The seed region is located in the center of the crRNA-target duplex, where is more sensitive to
mismatches than the non-seed region (Abudayyeh et al., 2016). Single mismatch can be fully
tolerated by C2c2, but if double mismatches are located in the seed region, C2c2 is unable to
cleave the single-strand RNA (Abudayyeh et al., 2016). C2c2 can even tolerate 3 consecutive
mismatches in the non-seed region (Abudayyeh et al., 2016). Currently, there is no research
about gaps (insertions or deletions) tolerated by C2c2, which may be explored in the near future.

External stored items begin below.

/-- CONTEXT_SAVE_COMPLETE (R318, R321). -/
def execContextSaveComplete (k : Fin 1024) (s : State) : Host.Outcome State Fault Refusal :=
  answer ((s.onCore (fun c => c.saved s.nym.devnum k.val)).schedule)

/-- CONTEXT_RESTORE_COMPLETE (R319, R323). -/
def execContextRestoreComplete (k : Fin 1024) (s : State) : Host.Outcome State Fault Refusal :=
  answer ((s.onCore (fun c => c.restored s.nym.devnum k.val)).schedule)

end Sys2Proof.Machine
end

The CRISPR-C2c2 system prefers H (A, U, or C) for the 3’ protospacer flanking site (PFS)
sequence of one single base length to mediate single-strand RNA cleavage (Abudayyeh et al.,
2016). CRISPR-C2c2 has been reprogrammed to knockdown the specific mRNA in vivo,
although C2c2 may also cleave collateral RNAs (Abudayyeh et al., 2016). Researchers have
applied the CRISPR-C2c2 system to sensitively detect transcripts in complex mixtures (East-
Seletsky et al., 2016). C2c2 can be easily converted into an inactive RNA-binding protein
(dC2c2) by mutating any of the two HEPN domains (Abudayyeh et al., 2016). Compared to the
wild type C2c2, dC2c2 has more potential applications as an RNA-binding protein (Abudayyeh
et al., 2016). The CRISPR-C2c2 system is opening a new chapter for the programmable CRISPR
tools of RNA editing. However, until now there is no available software for designing crRNAs
of the CRISPR-C2c2 system.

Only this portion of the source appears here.